Dear Dave: Monogamy is just not for me

Valentina N.A.D. Okang

I proposed marriage to the love of my life yesterday. We’ve been dating for three years, and I feel it’s time to settle down with her. I’ve known and been with women, but this particular lady is rare. I have never seen her type in anyone I’ve known.

She told me she loves me, but would want to give me a week to decide on the only condition she’d be willing to say ‘yes’ to my proposal:

Monogamy!

Dave, I know myself. I love women. I love sex, and I enjoy sex with my lady. However, there is another wild and kinky sexual side of me that I would never want to engage in with my love.
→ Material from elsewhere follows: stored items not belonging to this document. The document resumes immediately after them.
-- ==== Sys2Proof/Machine/Step.lean ====
section
/-! DEFINITION. One step of the machine, and where a command word is placed for the next step. -/

namespace Sys2Proof.Machine

/-- One step: the next atomic action of the total order (20_memory.md R62; 10_state.md R20). -/
def step (s : State) : Host.Outcome State Fault Refusal := nextAction s

/-- `s` with the host's very next action a write of the instruction's word to `CMD` (10_state.md R27, R29: there is no
fetch; the command a write to `CMD` executes is the data of that write, 20_memory.md R67). Log entry 2. -/
def State.withFetchWord (s : State) (nbits w : Nat) : State :=
  scheduleWrite (idxOf .cmd) (BitVec.ofNat 64 (w % 2 ^ nbits)) s

end Sys2Proof.Machine
end

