-- ==== Sys2Proof/Tests/Slice0.lean ====
section
/-! SUPPORT. The model's own tests: well-formedness, decoding of words written out from R74, one or two steps per
command with the expected result taken from 95_test_vectors.md, and a witness for the hypotheses of each statement. -/

-- One theorem at a time: elaborated side by side, these theorems' threads alone reserve more memory than a check may.
set_option Elab.async false

namespace Sys2Proof.Machine.Tests

/-! ## Helpers -/

def valued (v : Word) : State := State.reset.setVal v
def fed (bs : List Byte) : State := State.reset.setInq bs
def real (x : Word) : State := State.reset.setRval x
def paired (m : Int) (e : Int) : State := setPair m e State.reset
def ascii (width : Nat) (s : State) : State := s.setCfg (BitVec.ofNat 6 (1 + 2 * (width - 1)))
def outFullOf (s : State) : State := s.setOutq (List.replicate Config.outCap 0)
def turning (ts : List Agent) (s : State) : State := s.setEnv { s.env with turns := ts }
def acting (hs : List HostAccess) (s : State) : State := s.setEnv { s.env with host := hs }
def sourcing (bs : List Byte) (s : State) : State := s.setEnv { s.env with source := bs }
def after (r : Result) : State :=
  match r with
  | .next t => t
  | .fault _ => State.reset
  | .refused _ => State.reset
def quiet (blocking : Bool) : Transport :=
  { blocking := blocking, freeEstimate := 0, sendAnswers := [], receiveAnswers := [], wire := [], arrived := [] }

def arriving (bs : List Byte) (answers : List IoAnswer) (t : Transport) : Transport :=
  { t with arrived := bs, receiveAnswers := answers }

theorem outRoom_outFullOf (s : State) : outRoom (outFullOf s) = 0 := by simp [outRoom, outFullOf, State.setOutq]

/-! ## Well-formedness: each check refuses an ill-formed term -/

theorem test_wf_refuses_precision_64 : Instr.wf (.encr 64) = false := by decide
theorem test_wf_takes_precision_63 : Instr.wf (.encr 63) = true := by decide
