-- ==== Sys2Proof/Machine/State.lean ====
section
/-! DEFINITION. The state of the FL216 as plain data, the reasons a step can stop, and the state right
after a power-on reset. -/

namespace Sys2Proof.Machine

/-- The hook state a circuit's filter can hold (R6). -/
inductive Hook where
  | onHook
  | offHook
deriving DecidableEq, Repr

/-- The state of a hook filter: settled on a hook state, or UNSETTLED with a candidate (R6, R7). -/
inductive HookState where
  | settled (h : Hook)
  | unsettled (candidate : Hook)
deriving DecidableEq, Repr

/-- A hook filter. `run` is 0..2 between ticks; 3 means that the third agreeing sample has been taken at
this tick and the edge or settle is due (log 2). -/
structure HookFilter where
  state : HookState
  run : Nat
deriving DecidableEq, Repr

/-- A two-valued filter: fault (R6), reduced ring power (R100), supply warning (R175). `asserted` is
ASSERTED or REDUCED; `run` is 0..2 between ticks, 3 while the change is due (log 2). -/
structure InputFilter where
  asserted : Bool
  run : Nat
deriving DecidableEq, Repr

/-- One line circuit (spec/01 section 1.1). `ringRelay` and `cutOff` are true when OPERATED, the tone
switches true when CLOSED. -/
structure Circuit where
  ringRelay : Bool
  dialSwitch : Bool
  specialSwitch : Bool
  cutOff : Bool
  hook : HookFilter
  fault : InputFilter
  blanking : Nat
  faultMark : Bool
deriving DecidableEq, Repr

/-- The fourteen line states, in the order of their numbers in LINE STATE (R161). -/
inductive LineState where
  | idle | seizing | dialTone | dialing | connected | recallTone | recallDialing | parked
  | ringQueued | ringClaiming | ringArmed | ringing | blocked | fault
deriving DecidableEq, Repr

/-- The tone selection (R40). -/
inductive Tone where
  | none | dial | special
deriving DecidableEq, Repr

/-- What the edge count measures (spec/02 section 2.1). -/
inductive Sense where
  | none | brk | mk
deriving DecidableEq, Repr

/-- The timing context of a line: the timing and count words (spec/02 section 2.1). -/
structure Timing where
  sense : Sense
  edgeCount : Nat
  heldMake : Nat
  pulseCount : Nat
  stateTimer : Option Nat
deriving DecidableEq, Repr

/-- The ring context of R54: the ring parameter and ring count words. -/
structure RingContext where
  code : Fin 4
  priority : Bool
  weight : Nat
  offset : Phase
  limit : Nat
  cycles : Nat
  waits : Nat
deriving DecidableEq, Repr

/-- A line record (spec/09 section 9.1) with its correction mark (R167). -/
structure LineRecord where
  state : LineState
  tone : Tone
  watch : Bool
  blockPending : Bool
  resyncDue : Bool
  circuit : Option CircuitNo
  timing : Timing
  ring : Option RingContext
  correctionMark : Bool
deriving DecidableEq, Repr

/-- The five station states (R174 to R178). -/
inductive StationState where
  | starting | active | down | held | silent
deriving DecidableEq, Repr

/-- The station record (spec/09 section 9.1); a strap copy that is `none` is unreadable (R173). -/
structure StationRecord where
  strap1 : Option Straps
  strap2 : Option Straps
  state : StationState
  conflicts : Nat
deriving DecidableEq, Repr

/-- What Station Control holds besides the station record (spec/10 section 10.1). -/
structure StationControl where
  warning : InputFilter
  restartCount : Nat
  alarm : Bool
deriving DecidableEq, Repr

/-- The Cadence Timer (spec/04 section 4.1). `tick` is 0..149 between ticks; 150 means that the end of
the phase is due. `lastMark` is the last sample of the mark line, `markSeen` a mark seen at this tick
and not yet taken (log 2, log 9). -/
structure CadenceTimer where
  phase : Phase
  tick : Nat
  sinceStart : Nat
  listen : Bool
  markDrive : Bool
  lastMark : Bool
  markSeen : Bool
deriving DecidableEq, Repr

/-- A peer row of the Shelf Load Table (R86). -/
structure PeerRow where
  cells : Vector Nat 8
  present : Bool
  age : Nat
deriving DecidableEq, Repr

/-- The Shelf Load Table. Entry i of `peers` is the row of station i + 1; the entry of the own number is
never used, since the own row is `ownRow` (R86). -/
structure LoadTable where
  ownRow : Vector Nat 8
  peers : Vector PeerRow 15
  baseBudget : Nat
  reduced : InputFilter
deriving DecidableEq, Repr

/-- The status of the claim in flight (R116). -/
inductive ClaimStatus where
  | pending | sending | orphaned
deriving DecidableEq, Repr

/-- The claim in flight (spec/06 section 6.1). -/
structure Claim where
  line : Line
  weight : Nat
  set : PhaseSet
  status : ClaimStatus
deriving DecidableEq, Repr

/-- An entry of the release list (R126). -/
structure Release where
  line : Line
  weight : Nat
  set : PhaseSet
deriving DecidableEq, Repr

/-- The Ring Placement Unit (spec/06 section 6.1). -/
structure RingUnit where
  queue : List Line
  claim : Option Claim
  releases : List Release
deriving DecidableEq, Repr

/-- Where the frame in transmission stands (spec/07 section 7.1). -/
inductive TxPhase where
  | contest | body | ack
deriving DecidableEq, Repr

/-- The frame in transmission; its kind names its source (R147). `octet` and `bit` are the octet and
the bit of its ten bit times now being sent. -/
structure TxFrame where
  kind : FrameKind
  octets : List Octet
  octet : Nat
  bit : Nat
  phase : TxPhase
deriving DecidableEq, Repr

/-- The state of the receive assembly (R136, R143). -/
inductive RxState where
  | waiting | idle | assembling
deriving DecidableEq, Repr

/-- The receive assembly (R136, R143). `bits` are the bits read of the octet in hand, start bit first, and `octets`
the octets that are whole. `decided` is Command Dispatch's decision on a COMMAND, held from the end of its check octet
to its completion: whether the command is taken, and so the slot driven (R142, R155). `mismatchCounted` records that a
read-back mismatch has been counted in the frame now on the wire (R148, log 18). -/
structure RxAssembly where
  state : RxState
  recessive : Nat
  bits : List Bool
  octets : List Octet
  expected : Option Nat
  decided : Option Bool
  mismatchCounted : Bool
deriving DecidableEq, Repr

/-- The Shelf Bus Interface; `ackSlot` is whether this station drove the acknowledge slot of the last
frame that ended (R142, log 18). -/
structure BusInterface where
  tx : Option TxFrame
  rx : RxAssembly
  summaryDue : Bool
  withdrawDue : Bool
  ackSlot : Bool
deriving DecidableEq, Repr

/-- What the data wire brings this station in one bit time besides its own drive: no other station drives it, another
drives it dominant, or the connection is open and the wire reads recessive whatever the station drives (R134,
R152). -/
inductive WireInput where
  | released | dominant | broken
deriving DecidableEq, Repr

/-- The report codes in the order of their numbers 1..18 (R160). -/
inductive ReportCode where
  | answer | clear | flash | fault | seize | digit | digitError | noAnswer | dialTimeout | refused
  | blocked | lineState | ringDelayed | corrected | trace | peerLost | stationState | tableView
deriving DecidableEq, Repr

/-- An entry of the report queue (R162). Its class is fixed by its code (R160). `replaced` records that
its content was replaced while its frame was on the wire (R163, log 18). -/
structure ReportEntry where
  code : ReportCode
  number : Octet
  values : List Octet
  sending : Bool
  replaced : Bool
deriving DecidableEq, Repr

/-- The whole part, the queue of commands that wait for it, and the data wire as the bit times to come will bring it
(`wire`, the model's own field, log 4). `freeDraws` is the model's own counter of free values drawn (log 7). -/
structure State where
  circuits : Vector Circuit 18
  lines : Vector LineRecord 16
  station : StationRecord
  control : StationControl
  cadence : CadenceTimer
  table : LoadTable
  ringUnit : RingUnit
  bus : BusInterface
  reports : List ReportEntry
  freeDraws : Nat
  wire : List WireInput
  pending : List Instr
deriving DecidableEq, Repr

/-- The spec describes no stop of the part: every command of the table leads to a next state, so no
meaning raises a fault. Safe: nothing is stopped. -/
inductive Fault where
deriving DecidableEq, Repr

/-- The reasons for which the model has no meaning for a command. -/
inductive Refusal where
  /-- An arm of `exec` that has no meaning yet raises it. Safe: the machine stops. -/
  | notModelled (mnemonic : String)
deriving DecidableEq, Repr

/-- A fresh timing context (R20). -/
def Timing.fresh : Timing := ⟨.none, 0, 0, 0, none⟩

/-- A fresh line record on a circuit field (R44, R171). -/
def LineRecord.fresh (circuit : Option CircuitNo) : LineRecord :=
  ⟨.idle, .none, false, false, false, circuit, Timing.fresh, none, false⟩

/-- A two-valued filter after a start: NORMAL with run count 0. -/
def InputFilter.normal : InputFilter := ⟨false, 0⟩

/-- A hook filter after a start: UNSETTLED with run count 0 (R17). The candidate is DESIGN CHOICE ON-HOOK,
log 9. -/
def HookFilter.fresh : HookFilter := ⟨.unsettled .onHook, 0⟩

/-- An ABSENT peer row (R107). -/
def PeerRow.absent : PeerRow := ⟨Vector.replicate 8 0, false, 0⟩

/-- The Cadence Timer after each of the three starts (R75); the last mark sample is DESIGN CHOICE
recessive, log 9. -/
def CadenceTimer.started : CadenceTimer := ⟨0, 0, 100, true, false, false, false⟩

/-- The receive assembly after a frame or a start: WAITING FOR IDLE with its count at 0 (R136, R151). -/
def RxAssembly.waitingForIdle : RxAssembly := ⟨.waiting, 0, [], [], none, none, false⟩

/-- The receive assembly on an idle bus: twelve recessive bit times have been counted (R136). -/
def RxAssembly.onIdleBus : RxAssembly := ⟨.idle, 12, [], [], none, none, false⟩

/-- The receive assembly as a start bit begins on an idle bus (R143). -/
def RxAssembly.begun : RxAssembly := ⟨.assembling, 0, [], [], none, none, false⟩

/-- The circuit `c` right after a power-on reset: circuits 0..15 are mapped and released, 16 and 17 are
spares, cut off under the second row of R2 (R12, R17). -/
def Circuit.poweredOn (c : CircuitNo) : Circuit :=
  ⟨false, false, false, decide (16 ≤ c.val), HookFilter.fresh, InputFilter.normal, 0, false⟩

/-- The machine right after a power-on reset with the strap pins of log 1: every field as R17, R44, R75,
R107, R132, R151, R162 and R174 state it, and no command waiting. -/
def State.reset : State where
  circuits := tabulate Circuit.poweredOn
  lines := tabulate fun l => LineRecord.fresh (some ⟨l.val, by omega⟩)
  station := ⟨some Config.resetStraps, some Config.resetStraps, .starting, 0⟩
  control := ⟨InputFilter.normal, 0, false⟩
  cadence := CadenceTimer.started
  table := ⟨Vector.replicate 8 0, Vector.replicate 15 PeerRow.absent, 40, InputFilter.normal⟩
  ringUnit := ⟨[], none, []⟩
  bus := ⟨none, RxAssembly.waitingForIdle, false, false, false⟩
  reports := []
  freeDraws := 0
  wire := []
  pending := []

end Sys2Proof.Machine
end

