-- ==== Sys2Proof/Machine/Tick.lean ====
section
/-! DEFINITION. The meaning of TICK: what one 5 ms tick does to every input filter, count and timer. A threshold
that a count reaches is left due for its own row; an event still due from the tick before is taken first
(log 2). -/

namespace Sys2Proof.Machine

/-- One sample of a two-valued filter (R6, R100, R175); 3 leaves the change due. -/
def InputFilter.sample (v : Bool) (f : InputFilter) : InputFilter :=
  { f with run := if v = f.asserted then 0 else f.run + 1 }

/-- One sample of a hook filter (R6, R7); 3 leaves the edge or settle due. -/
def HookFilter.sample (h : Hook) (f : HookFilter) : HookFilter :=
  match f.state with
  | .settled old => { f with run := if h = old then 0 else f.run + 1 }
  | .unsettled candidate =>
    if f.run = 0 ∨ h ≠ candidate then ⟨.unsettled h, 1⟩ else { f with run := f.run + 1 }

/-- The hook sample of a circuit: from the trip input while the ring relay is operated, from the loop input
otherwise (R5). -/
def hookSample (i : Samples) (relay : Bool) (c : CircuitNo) : Hook :=
  if (if relay then i.trip.getLsbD c.val else i.loop.getLsbD c.val) then .offHook else .onHook

/-- The scan of one circuit: no loop or trip sample while blanked, the fault input always (R3, R4, R5). -/
def Circuit.scanned (i : Samples) (c : CircuitNo) (x : Circuit) : Circuit :=
  { x with
    hook := if 0 < x.blanking then x.hook else x.hook.sample (hookSample i x.ringRelay c)
    blanking := x.blanking - 1
    fault := x.fault.sample (i.fault.getLsbD c.val) }

/-- The cap of an edge count (R21). -/
def edgeCap (p : Profile) : Sense → Nat
  | .none => 0
  | .brk => clearTicks p
  | .mk => interdigitTimeoutTicks p

/-- The cap of the state timer (R34). -/
def timerCap (p : Profile) (t : LineState) : Nat :=
  if t = .dialTone then dialToneTimeoutTicks p else recallTimeoutTicks p

/-- The advance of a count that stops at its cap. -/
def advanceTo (cap n : Nat) : Nat := if n < cap then n + 1 else n

/-- The advance of a timing context by one tick (R21). -/
def Timing.advanced (p : Profile) (st : LineState) (t : Timing) : Timing :=
  { t with
    edgeCount := if t.sense = .none then t.edgeCount else advanceTo (edgeCap p t.sense) t.edgeCount
    stateTimer := t.stateTimer.map (advanceTo (timerCap p st)) }

/-- The Cadence Timer one tick later: the counts rise (R70), the mark line is sampled with the own drive on it and
a dominant sample after a recessive one is a mark (R73), and the own drive is released (R72). -/
def CadenceTimer.advanced (mark : Bool) (t : CadenceTimer) : CadenceTimer :=
  { t with
    tick := t.tick + 1
    sinceStart := advanceTo 100 t.sinceStart
    markDrive := false
    lastMark := mark || t.markDrive
    markSeen := (mark || t.markDrive) && !t.lastMark }

/-- What a tick does in STARTING and ACTIVE: scan, timing contexts, Cadence Timer, reduced ring power. -/
def advanceBlocks (i : Samples) (s : State) : State :=
  { s with
    circuits := tabulate fun c => (s.circuit c).scanned i c
    lines := tabulate fun l =>
      { s.line l with timing := (s.line l).timing.advanced s.profile (s.line l).state }
    cadence := s.cadence.advanced i.mark
    table := { s.table with reduced := s.table.reduced.sample i.reduced } }

/-- The warning filter's sample, taken in every station state (R175), and the restart count in DOWN (R176). -/
def StationControl.advanced (warning down : Bool) (k : StationControl) : StationControl :=
  { k with
    warning := k.warning.sample warning
    restartCount := if down then (if warning then 0 else advanceTo 20 k.restartCount) else k.restartCount }

/-- One tick on a part with nothing due. -/
def advanceTick (i : Samples) (s : State) : State :=
  let s1 := if s.running then advanceBlocks i s else s
  { s1 with control := s1.control.advanced i.warning (s.station.state = .down) }

/-- The events of one circuit that are due. -/
def settleCircuit (c : CircuitNo) (s : State) : State :=
  takeFaultNormal c (takeFaultAsserted c (takeSettleNotice c (takeOffHookEdge c (takeOnHookEdge c s))))

/-- Every event still due from the tick before, in the order of DESIGN CHOICE log 16: a line's thresholds before
its edge (R21), then the filters, the cadence, the supply. -/
def settleDue (s : State) : State :=
  let s1 := (List.finRange 16).foldl (fun s l => whenRunning (handDue l) s) s
  let s2 := (List.finRange 18).foldl (fun s c => settleCircuit c s) s1
  let s3 := takeMark (takeCycleEnd (takePhaseBoundary (takeOnPortion (takeReducedChange s2))))
  takeRestart CircuitWordErrors.none (takeWarning (takeWarningNegated s3))

/-- TICK (R4, R21, R70, R100, R175, R176). -/
def execTick (inputs : Samples) (s : State) : Host.Outcome State Fault Refusal :=
  .next (advanceTick inputs (settleDue s)).sendIfIdle

end Sys2Proof.Machine
end

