/-- The offset that a placement chooses fits, and no other offset that fits has a lower cost, or an equal cost and a
lower delay, or equals it in both and is lower; for code 3 it is below 4. The cost is the largest phase total plus weight over
the rotated set, the delay the smallest (q - c - 1) mod 8. Where none fits the attempt goes on to the next entry (R114, with
the fit, cost and delay of R113). -/
def Obligations.PlacementChoosesTheBestOffset : Prop :=
  (∀ (T : Vector Nat 8) (c : Phase) (w E : Nat) (code : Fin 4),
    (∀ o, chooseOffset T c w E code = some o →
      (code = 3 → o.val < 4) ∧ (∀ q : Phase, inSet (rotatedSet code o) q = true → T[q] + w ≤ E)
      ∧ ∀ o' : Phase, (∀ q : Phase, inSet (rotatedSet code o') q = true → T[q] + w ≤ E) →
        cost T w (rotatedSet code o) < cost T w (rotatedSet code o')
        ∨ cost T w (rotatedSet code o) = cost T w (rotatedSet code o')
          ∧ (delay c (rotatedSet code o) < delay c (rotatedSet code o')
            ∨ delay c (rotatedSet code o) = delay c (rotatedSet code o') ∧ o ≤ o'))
    ∧ (chooseOffset T c w E code = none → ∀ o : Phase, ∃ q : Phase, inSet (rotatedSet code o) q = true ∧ E < T[q] + w))
  ∧ (∀ o : Phase, rotatedSet 3 (o + 4) = rotatedSet 3 o)
  ∧ (∀ (code : Fin 4) (o o' : Phase), code ≠ 3 → rotatedSet code o = rotatedSet code o' → o = o')
  ∧ (∀ (c : Phase) (set : PhaseSet), inSet set (c + 1) = true → delay c set = 0)
  ∧ (∀ (T : Vector Nat 8) (w : Nat) (code : Fin 4) (o : Phase),
    (∀ q : Phase, inSet (rotatedSet code o) q = true → T[q] + w ≤ cost T w (rotatedSet code o))
    ∧ ∃ q : Phase, inSet (rotatedSet code o) q = true ∧ cost T w (rotatedSet code o) = T[q] + w)
  ∧ (∀ (c : Phase) (code : Fin 4) (o : Phase),
    (∀ q : Phase, inSet (rotatedSet code o) q = true →
      delay c (rotatedSet code o) ≤ (q.val + 8 - c.val - 1) % 8)
    ∧ ∃ q : Phase, inSet (rotatedSet code o) q = true ∧ delay c (rotatedSet code o) = (q.val + 8 - c.val - 1) % 8)
  ∧ ∀ (s : State) (l : Line) (rest : List Line) (r : RingContext), s.ringUnit.queue = l :: rest →
    (s.line l).ring = some r →
    (chooseOffset s.attemptTotals s.cadence.phase r.weight (s.effectiveBudget r.priority) r.code = none →
      s.findPlacement = (s.setRingUnit { s.ringUnit with queue := rest }).findPlacement)
    ∧ ∀ o, chooseOffset s.attemptTotals s.cadence.phase r.weight (s.effectiveBudget r.priority) r.code = some o →
      s.findPlacement = some (l, o)

/-! ## The record store -/

/-- A correction of a line record queues CORRECTED and sets the mark, and a repeated one sends the line to FAULT with
cause MEMORY, its circuit kept; of a line already in FAULT it queues CORRECTED and nothing more (R167, R168, R170). -/
def Obligations.LineRecordCorrections : Prop :=
  ∀ (l : Line) (w : LineWords) (s : State), s.running = true → ((s.line l).reads w).any = true →
    ((s.line l).correctionMark = false →
      ∃ t : State, exec (.lineRecordCorrection l w) s = .next t.sendIfIdle ∧ t.line l = { s.line l with correctionMark := true }
        ∧ t.reports = s.reportsAfter [s.lineEntry l .corrected [0]] ∧ t.circuits = s.circuits
        ∧ t.ringUnit = s.ringUnit ∧ t.table = s.table ∧ ∀ m, m ≠ l → t.line m = s.line m)
    ∧ ((s.line l).correctionMark = true → (s.line l).state ≠ .fault →
      ∃ t : State, exec (.lineRecordCorrection l w) s = .next t.sendIfIdle ∧ SameButResync ((s.line l).outOfUse .fault) (t.line l)
        ∧ t.reports = s.reportsAfter (s.lineEntry l .corrected [0] :: s.lineEntry l .fault [1]
            :: s.traceEntries l (s.line l).state .fault))
    ∧ ((s.line l).correctionMark = true → (s.line l).state = .fault →
      exec (.lineRecordCorrection l w) s
        = .next ({ s with reports := s.reportsAfter [s.lineEntry l .corrected [0]] } : State).sendIfIdle)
She’s too innocent for such.

And I don’t think she’d even do it if I brought it up. So I pay a side-piece for that kind of fun and do it discreetly.

My woman does not know I keep another lady, strictly for crazy sex. If she knew, she would end everything between us, and I do not want to lose her. She’s a keeper… The one!

I don’t know how to respond to her request. I will not be able to sleep with just her and be content. I need that extra side piece to balance the equation.

That side piece is a no-strings-attached affair, nothing more, nothing less.

If I say ‘yes’ to my lady’s request, I would be lying to her. If I say ‘no’, she would definitely end things between us. I can’t afford to lose a good woman.

My brother married his wife and tried monogamy for eight years, and had to look outside marriage eventually, for extra fun.

Monogamy is just not me. I want to marry my sweetheart too. Should I lie to her to settle down and go on with my life as I have already been doing cautiously?

I know it’s wrong, but this is me opening up right now.